-- ==== Sys2Proof/Machine/Mac.lean ====
section
/-! DEFINITION. The network ports: link and cage (R198, R199), reception, filter rules and receive rings (R201-R214), PRP and
HSR (R215-R219), transmission (R220-R223), MGT (R200). MAC number 4 is MGT. -/

namespace Sys2Proof.Machine

def macOf (s : State) (m : Nat) : MacSt := mget {} s.net.macs m
def setMac (s : State) (m : Nat) (x : MacSt) : State := { s with net := { s.net with macs := mset {} s.net.macs m x } }

/-- MAC_CTRL.EN. -/
def macOn (s : State) (m : Nat) : Bool := bit (shadowOf s (R.macCtrl m)) 0
/-- MAXLEN (R202). -/
def maxLen (s : State) (m : Nat) : Nat := fld (shadowOf s (R.macCfg m)) 10 0
/-- A counter of a port (R228). -/
def macCount (s : State) (m i : Nat) : State :=
  setLive s (R.macCnt m i) (word (satAdd 0xFFFFFFFF (liveOf s (R.macCnt m i)).toNat 1))

/-- A notification of a port (R225). -/
def macNote (s : State) (m cls code info : Nat) : State := notifyAll s (forceOf s (R.macNotify m)) cls (4 + m) code info

/-! ### Link and cage -/

/-- The rate of a port's link is the lower one: 10GBASE-R, or 100BASE-TX of MGT. -/
def portSlow (s : State) (m : Nat) : Bool := if m = 4 then (macOf s m).slow else bit (shadowOf s (R.macCfg m)) 16

/-- LINK follows its conditions (R198, R225). -/
def linkUpdate (s : State) (m : Nat) : State :=
  let x := macOf s m
  let v := x.blockLock && (x.fecLock || fld (shadowOf s (R.macCfg m)) 25 24 == 0) && !x.localFault && !x.remoteFault
  if v = x.link then s
  else
    let s := setMac s m { x with link := v, upAt := if v then s.now else x.upAt, downAt := if v then x.downAt else s.now }
    let c := if v then 0x11 else 0x10
    let i := b2n (v && portSlow s m) 0
    macNote (almPost (setEvt s (R.macEvt m) (if v then 0 else 1)) 2 (4 + m) c none [word i]) m (if v then 2 else 1) c i

/-- LINK_UP (R198): the port gains what it lacked; `slow` is the rate of MGT's link. -/
def execLinkUp (m : Fin 5) (slow : Bool) (s : State) : Host.Outcome State Fault Refusal :=
  .next (linkUpdate (setMac s m.val { macOf s m.val with
    blockLock := true, fecLock := true, localFault := false, remoteFault := false, rxLos := false, slow := slow }) m.val)

/-- LINK_DOWN (R198): the condition lost (0 block lock, 1 FEC lock, 2 local fault, 3 remote fault), and RX_LOS. -/
def execLinkDown (m : Fin 5) (why : Fin 4) (los : Bool) (s : State) : Host.Outcome State Fault Refusal :=
  .next (
    let x := { macOf s m.val with rxLos := los }
    let x := match why.val with
      | 0 => { x with blockLock := false }
      | 1 => { x with fecLock := false }
      | 2 => { x with localFault := true }
      | _ => { x with remoteFault := true }
    linkUpdate (setMac s m.val x) m.val)

/-- TX_DISABLE of a cage (R199). -/
def txDisable (s : State) (m : Nat) : Bool :=
  !bit (shadowOf s (R.macCtrl m)) 1 || !bit (shadowOf s R.pwrSfp) m || !s.sys.released

/-- RS0 and RS1 of a cage (R199). -/
def rateSelect (s : State) (m : Nat) : Bool := !bit (shadowOf s (R.macCfg m)) 16

/-- MOD_CHANGE (R199). -/
def execModChange (m : Fin 4) (v : Bool) (s : State) : Host.Outcome State Fault Refusal :=
  .next (if (macOf s m.val).modAbs = v then s
    else setEvt (setMac s m.val { macOf s m.val with modAbs := v }) (R.macEvt m.val) 3)

/-- TX_FAULT (R199). -/
def execTxFault (m : Fin 4) (v : Bool) (s : State) : Host.Outcome State Fault Refusal :=
  .next (
    let x := macOf s m.val
    let s := setMac s m.val { x with txFault := v }
    if v && !x.txFault then setEvt s (R.macEvt m.val) 4 else s)

/-- A configuration MAC_CTRL.EN = 1 accepts (R197, R198, R202). -/
def macCfgOk (s : State) (m : Nat) : Bool :=
  let c := shadowOf s (R.macCfg m)
  decide (1518 ≤ fld c 10 0) && decide (fld c 10 0 ≤ 2000) &&
  (m == 4 || (if fld c 16 16 = 0 then decide (fld c 25 24 ≤ 2) else decide (fld c 25 24 ≤ 1)))

/-- MAC_ENABLE (R198). -/
def execMacEnable (a : Acc) (m : Fin 5) (txEn : Bool) (s : State) : Host.Outcome State Fault Refusal :=
  .next (regAccess s a (R.macCtrl m.val) true fun s =>
    if macOn s m.val then setShadow s (R.macCtrl m.val) (word (1 + b2n txEn 1))
    else if macCfgOk s m.val then
      setShadow (setMac s m.val { macOf s m.val with onAt := s.now }) (R.macCtrl m.val) (word (1 + b2n txEn 1))
    else setEvt (setShadow s (R.macCtrl m.val) (word (b2n txEn 1))) (R.macEvt m.val) 2)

Activity: Return the full data, every line of it, with nothing altered.

Answer to this problem:
-- ==== Sys2Proof/Machine/Mac.lean ====
section
/-! DEFINITION. The network ports: link and cage (R198, R199), reception, filter rules and receive rings (R201-R214), PRP and
HSR (R215-R219), transmission (R220-R223), MGT (R200). MAC number 4 is MGT. -/

namespace Sys2Proof.Machine

def macOf (s : State) (m : Nat) : MacSt := mget {} s.net.macs m
def setMac (s : State) (m : Nat) (x : MacSt) : State := { s with net := { s.net with macs := mset {} s.net.macs m x } }

/-- MAC_CTRL.EN. -/
def macOn (s : State) (m : Nat) : Bool := bit (shadowOf s (R.macCtrl m)) 0
/-- MAXLEN (R202). -/
def maxLen (s : State) (m : Nat) : Nat := fld (shadowOf s (R.macCfg m)) 10 0
/-- A counter of a port (R228). -/
def macCount (s : State) (m i : Nat) : State :=
  setLive s (R.macCnt m i) (word (satAdd 0xFFFFFFFF (liveOf s (R.macCnt m i)).toNat 1))

/-- A notification of a port (R225). -/
def macNote (s : State) (m cls code info : Nat) : State := notifyAll s (forceOf s (R.macNotify m)) cls (4 + m) code info

/-! ### Link and cage -/

/-- The rate of a port's link is the lower one: 10GBASE-R, or 100BASE-TX of MGT. -/
def portSlow (s : State) (m : Nat) : Bool := if m = 4 then (macOf s m).slow else bit (shadowOf s (R.macCfg m)) 16

/-- LINK follows its conditions (R198, R225). -/
def linkUpdate (s : State) (m : Nat) : State :=
  let x := macOf s m
  let v := x.blockLock && (x.fecLock || fld (shadowOf s (R.macCfg m)) 25 24 == 0) && !x.localFault && !x.remoteFault
  if v = x.link then s
  else
    let s := setMac s m { x with link := v, upAt := if v then s.now else x.upAt, downAt := if v then x.downAt else s.now }
    let c := if v then 0x11 else 0x10
    let i := b2n (v && portSlow s m) 0
    macNote (almPost (setEvt s (R.macEvt m) (if v then 0 else 1)) 2 (4 + m) c none [word i]) m (if v then 2 else 1) c i

/-- LINK_UP (R198): the port gains what it lacked; `slow` is the rate of MGT's link. -/
def execLinkUp (m : Fin 5) (slow : Bool) (s : State) : Host.Outcome State Fault Refusal :=
  .next (linkUpdate (setMac s m.val { macOf s m.val with
    blockLock := true, fecLock := true, localFault := false, remoteFault := false, rxLos := false, slow := slow }) m.val)

/-- LINK_DOWN (R198): the condition lost (0 block lock, 1 FEC lock, 2 local fault, 3 remote fault), and RX_LOS. -/
def execLinkDown (m : Fin 5) (why : Fin 4) (los : Bool) (s : State) : Host.Outcome State Fault Refusal :=
  .next (
    let x := { macOf s m.val with rxLos := los }
    let x := match why.val with
      | 0 => { x with blockLock := false }
      | 1 => { x with fecLock := false }
      | 2 => { x with localFault := true }
      | _ => { x with remoteFault := true }
    linkUpdate (setMac s m.val x) m.val)

/-- TX_DISABLE of a cage (R199). -/
def txDisable (s : State) (m : Nat) : Bool :=
  !bit (shadowOf s (R.macCtrl m)) 1 || !bit (shadowOf s R.pwrSfp) m || !s.sys.released

/-- RS0 and RS1 of a cage (R199). -/
def rateSelect (s : State) (m : Nat) : Bool := !bit (shadowOf s (R.macCfg m)) 16

/-- MOD_CHANGE (R199). -/
def execModChange (m : Fin 4) (v : Bool) (s : State) : Host.Outcome State Fault Refusal :=
  .next (if (macOf s m.val).modAbs = v then s
    else setEvt (setMac s m.val { macOf s m.val with modAbs := v }) (R.macEvt m.val) 3)

/-- TX_FAULT (R199). -/
def execTxFault (m : Fin 4) (v : Bool) (s : State) : Host.Outcome State Fault Refusal :=
  .next (
    let x := macOf s m.val
    let s := setMac s m.val { x with txFault := v }
    if v && !x.txFault then setEvt s (R.macEvt m.val) 4 else s)

/-- A configuration MAC_CTRL.EN = 1 accepts (R197, R198, R202). -/
def macCfgOk (s : State) (m : Nat) : Bool :=
  let c := shadowOf s (R.macCfg m)
  decide (1518 ≤ fld c 10 0) && decide (fld c 10 0 ≤ 2000) &&
  (m == 4 || (if fld c 16 16 = 0 then decide (fld c 25 24 ≤ 2) else decide (fld c 25 24 ≤ 1)))

/-- MAC_ENABLE (R198). -/
def execMacEnable (a : Acc) (m : Fin 5) (txEn : Bool) (s : State) : Host.Outcome State Fault Refusal :=
  .next (regAccess s a (R.macCtrl m.val) true fun s =>
    if macOn s m.val then setShadow s (R.macCtrl m.val) (word (1 + b2n txEn 1))
    else if macCfgOk s m.val then
      setShadow (setMac s m.val { macOf s m.val with onAt := s.now }) (R.macCtrl m.val) (word (1 + b2n txEn 1))
    else setEvt (setShadow s (R.macCtrl m.val) (word (b2n txEn 1))) (R.macEvt m.val) 2)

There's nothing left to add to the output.